(Data items)
****
-- ==== Sys2Proof/Machine/Flags.lean ====
section
/-! DEFINITION. The flags of the report unit: raising, eligibility, choosing a notice, and the guard status octet
(R165, R178 to R182). -/

namespace Sys2Proof.Machine

/-- A flag after one more raise (R179): set, not noticed, occurrences up to 255, the new detail and tick. -/
def Flag.raise (f : Flag) (d : Detail) (tick : Tick) : Flag :=
  ⟨true, false, min 255 (f.occurrences + 1), some d, some tick⟩

def ReportUnit.flagsOf (r : ReportUnit) (m : Arm) : List Flag := r.flags.get m

/-- The flag of a kind number, for an arm and its controller port. -/
def ReportUnit.flag (r : ReportUnit) (m : Arm) (kind : Nat) : Flag := (r.flagsOf m).getD kind Flag.clear

def ReportUnit.setFlag (r : ReportUnit) (m : Arm) (kind : Nat) (f : Flag) : ReportUnit :=
  { r with flags := r.flags.set m ((r.flagsOf m).set kind f) }

/-- The report unit takes a raise (R179). -/
def ReportUnit.takeRaise (r : ReportUnit) (x : Raise) : ReportUnit :=
  r.setFlag x.arm x.kind.code ((r.flag x.arm x.kind.code).raise x.detail r.tick)

/-- A flag is eligible when it is set, its kind is enabled and it is not noticed (R180). -/
def Flag.eligible (f : Flag) (n : NoticeSetting) : Bool := f.set && n.enable && !f.noticed

/-- The eligible flag of highest priority, and among equal priorities of the lowest kind number: its kind number and
priority, the lists starting at kind number `i` (R182). -/
def chooseFrom (i : Nat) : List Flag → List NoticeSetting → Option (Nat × Nat)
  | f :: fs, n :: ns =>
    let later := chooseFrom (i + 1) fs ns
    if f.eligible n then
      match later with
      | some (k, p) => if n.priority < p then some (k, p) else some (i, n.priority)
      | none => some (i, n.priority)
    else later
  | _, _ => none

/-- The kind number of the notice chosen for a port (R182). -/
def ReportUnit.choose (r : ReportUnit) (m : Arm) : Option Nat := (chooseFrom 0 (r.flagsOf m) r.settings).map (·.1)

/-- The notice waiting field (R165): at least one eligible flag of the port. -/
def ReportUnit.noticeWaiting (r : ReportUnit) (m : Arm) : Bool := (r.choose m).isSome

/-- The payload of a notice (R182, R188). -/
def noticePayload (m : Arm) (kind : Nat) (f : Flag) : List Octet :=
  let detail := (f.detail.map detailOctets).getD []
  [octet kind, Arm.code m, octet f.occurrences] ++ octets32 (f.tick.getD 0) ++ [octet detail.length] ++ detail

/-- The guard status octet (R165, R187). -/
def guardOctet (u : ArmUnit) (noticeWaiting : Bool) : Octet :=
  octet (u.state.code + 8 * u.substituted.toNat + 16 * u.ctx.fault.isSome.toNat + 32 * u.ctx.carried.isSome.toNat
    + 64 * u.sto.toNat + 128 * noticeWaiting.toNat)

end Sys2Proof.Machine
end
****
Reproduce every record, matching each line exactly.

Written solution
-- ==== Sys2Proof/Machine/Flags.lean ====
section
/-! DEFINITION. The flags of the report unit: raising, eligibility, choosing a notice, and the guard status octet
(R165, R178 to R182). -/

namespace Sys2Proof.Machine

/-- A flag after one more raise (R179): set, not noticed, occurrences up to 255, the new detail and tick. -/
def Flag.raise (f : Flag) (d : Detail) (tick : Tick) : Flag :=
  ⟨true, false, min 255 (f.occurrences + 1), some d, some tick⟩

def ReportUnit.flagsOf (r : ReportUnit) (m : Arm) : List Flag := r.flags.get m

/-- The flag of a kind number, for an arm and its controller port. -/
def ReportUnit.flag (r : ReportUnit) (m : Arm) (kind : Nat) : Flag := (r.flagsOf m).getD kind Flag.clear

def ReportUnit.setFlag (r : ReportUnit) (m : Arm) (kind : Nat) (f : Flag) : ReportUnit :=
  { r with flags := r.flags.set m ((r.flagsOf m).set kind f) }

/-- The report unit takes a raise (R179). -/
def ReportUnit.takeRaise (r : ReportUnit) (x : Raise) : ReportUnit :=
  r.setFlag x.arm x.kind.code ((r.flag x.arm x.kind.code).raise x.detail r.tick)

/-- A flag is eligible when it is set, its kind is enabled and it is not noticed (R180). -/
def Flag.eligible (f : Flag) (n : NoticeSetting) : Bool := f.set && n.enable && !f.noticed

/-- The eligible flag of highest priority, and among equal priorities of the lowest kind number: its kind number and
priority, the lists starting at kind number `i` (R182). -/
def chooseFrom (i : Nat) : List Flag → List NoticeSetting → Option (Nat × Nat)
  | f :: fs, n :: ns =>
    let later := chooseFrom (i + 1) fs ns
    if f.eligible n then
      match later with
      | some (k, p) => if n.priority < p then some (k, p) else some (i, n.priority)
      | none => some (i, n.priority)
    else later
  | _, _ => none

/-- The kind number of the notice chosen for a port (R182). -/
def ReportUnit.choose (r : ReportUnit) (m : Arm) : Option Nat := (chooseFrom 0 (r.flagsOf m) r.settings).map (·.1)

/-- The notice waiting field (R165): at least one eligible flag of the port. -/
def ReportUnit.noticeWaiting (r : ReportUnit) (m : Arm) : Bool := (r.choose m).isSome

/-- The payload of a notice (R182, R188). -/
def noticePayload (m : Arm) (kind : Nat) (f : Flag) : List Octet :=
  let detail := (f.detail.map detailOctets).getD []
  [octet kind, Arm.code m, octet f.occurrences] ++ octets32 (f.tick.getD 0) ++ [octet detail.length] ++ detail

/-- The guard status octet (R165, R187). -/
def guardOctet (u : ArmUnit) (noticeWaiting : Bool) : Octet :=
  octet (u.state.code + 8 * u.substituted.toNat + 16 * u.ctx.fault.isSome.toNat + 32 * u.ctx.carried.isSome.toNat
    + 64 * u.sto.toNat + 128 * noticeWaiting.toNat)

end Sys2Proof.Machine
end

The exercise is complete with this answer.